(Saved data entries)
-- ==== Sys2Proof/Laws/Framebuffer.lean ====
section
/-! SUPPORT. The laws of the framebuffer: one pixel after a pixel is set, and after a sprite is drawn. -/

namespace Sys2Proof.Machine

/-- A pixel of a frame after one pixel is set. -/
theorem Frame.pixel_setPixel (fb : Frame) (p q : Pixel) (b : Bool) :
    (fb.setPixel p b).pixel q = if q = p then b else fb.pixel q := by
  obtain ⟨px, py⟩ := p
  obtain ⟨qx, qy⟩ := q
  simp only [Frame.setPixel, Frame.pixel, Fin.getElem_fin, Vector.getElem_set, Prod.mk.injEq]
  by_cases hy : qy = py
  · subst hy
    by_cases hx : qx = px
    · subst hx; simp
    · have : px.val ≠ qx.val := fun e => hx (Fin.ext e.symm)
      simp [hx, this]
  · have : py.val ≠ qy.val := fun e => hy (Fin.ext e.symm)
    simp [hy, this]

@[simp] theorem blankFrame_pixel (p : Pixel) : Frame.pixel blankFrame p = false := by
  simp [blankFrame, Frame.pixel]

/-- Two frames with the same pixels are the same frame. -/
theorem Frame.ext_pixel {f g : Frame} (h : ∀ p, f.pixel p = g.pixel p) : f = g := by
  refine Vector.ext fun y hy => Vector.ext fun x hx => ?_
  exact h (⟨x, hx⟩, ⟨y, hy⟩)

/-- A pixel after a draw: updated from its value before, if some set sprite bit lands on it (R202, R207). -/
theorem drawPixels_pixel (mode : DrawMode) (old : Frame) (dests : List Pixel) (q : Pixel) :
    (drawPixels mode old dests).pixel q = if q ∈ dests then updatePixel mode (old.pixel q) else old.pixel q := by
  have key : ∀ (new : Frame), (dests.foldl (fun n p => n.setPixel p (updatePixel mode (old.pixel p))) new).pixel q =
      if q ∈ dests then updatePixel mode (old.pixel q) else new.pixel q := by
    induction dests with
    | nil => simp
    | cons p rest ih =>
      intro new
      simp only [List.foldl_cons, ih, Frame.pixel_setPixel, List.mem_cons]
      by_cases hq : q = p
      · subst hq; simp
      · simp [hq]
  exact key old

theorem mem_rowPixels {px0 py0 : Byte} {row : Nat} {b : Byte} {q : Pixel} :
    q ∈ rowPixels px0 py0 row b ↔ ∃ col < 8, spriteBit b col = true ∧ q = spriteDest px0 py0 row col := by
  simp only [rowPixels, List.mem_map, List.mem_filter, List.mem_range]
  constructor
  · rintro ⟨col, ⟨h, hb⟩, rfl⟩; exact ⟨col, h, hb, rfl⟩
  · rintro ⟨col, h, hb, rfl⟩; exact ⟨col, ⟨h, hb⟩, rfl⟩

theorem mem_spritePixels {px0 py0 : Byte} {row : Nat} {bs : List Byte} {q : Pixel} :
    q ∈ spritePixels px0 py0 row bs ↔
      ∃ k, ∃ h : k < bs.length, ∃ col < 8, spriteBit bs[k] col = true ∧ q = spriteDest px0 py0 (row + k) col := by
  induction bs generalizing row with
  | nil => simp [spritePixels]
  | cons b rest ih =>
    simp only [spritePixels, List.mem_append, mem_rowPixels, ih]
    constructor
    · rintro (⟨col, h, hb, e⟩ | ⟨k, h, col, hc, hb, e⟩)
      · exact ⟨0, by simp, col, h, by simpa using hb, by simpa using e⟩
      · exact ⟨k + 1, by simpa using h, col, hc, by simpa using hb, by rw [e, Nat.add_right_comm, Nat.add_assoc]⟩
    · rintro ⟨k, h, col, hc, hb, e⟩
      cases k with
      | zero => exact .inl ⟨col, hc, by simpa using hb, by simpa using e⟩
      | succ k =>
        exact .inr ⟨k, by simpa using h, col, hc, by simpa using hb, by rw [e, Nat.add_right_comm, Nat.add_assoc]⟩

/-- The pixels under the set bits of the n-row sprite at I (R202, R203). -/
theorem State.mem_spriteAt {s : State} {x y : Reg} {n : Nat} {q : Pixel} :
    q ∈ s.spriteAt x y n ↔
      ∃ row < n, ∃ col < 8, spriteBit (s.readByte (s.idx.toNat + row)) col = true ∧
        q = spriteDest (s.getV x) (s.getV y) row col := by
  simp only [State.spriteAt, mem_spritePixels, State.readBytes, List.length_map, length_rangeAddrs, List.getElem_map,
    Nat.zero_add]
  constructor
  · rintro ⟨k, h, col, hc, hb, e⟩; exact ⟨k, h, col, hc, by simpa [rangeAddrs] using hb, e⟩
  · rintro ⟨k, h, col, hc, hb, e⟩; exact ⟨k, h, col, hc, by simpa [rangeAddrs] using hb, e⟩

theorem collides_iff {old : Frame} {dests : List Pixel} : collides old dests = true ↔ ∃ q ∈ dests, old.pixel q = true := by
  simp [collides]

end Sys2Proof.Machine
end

> [WORK TO COMPLETE]
The answer must consist of every line above that holds the string "true", copied exactly.

> [SOLUTION TO THE PROBLEM]
    q ∈ rowPixels px0 py0 row b ↔ ∃ col < 8, spriteBit b col = true ∧ q = spriteDest px0 py0 row col := by
      ∃ k, ∃ h : k < bs.length, ∃ col < 8, spriteBit bs[k] col = true ∧ q = spriteDest px0 py0 (row + k) col := by
      ∃ row < n, ∃ col < 8, spriteBit (s.readByte (s.idx.toNat + row)) col = true ∧
theorem collides_iff {old : Frame} {dests : List Pixel} : collides old dests = true ↔ ∃ q ∈ dests, old.pixel q = true := by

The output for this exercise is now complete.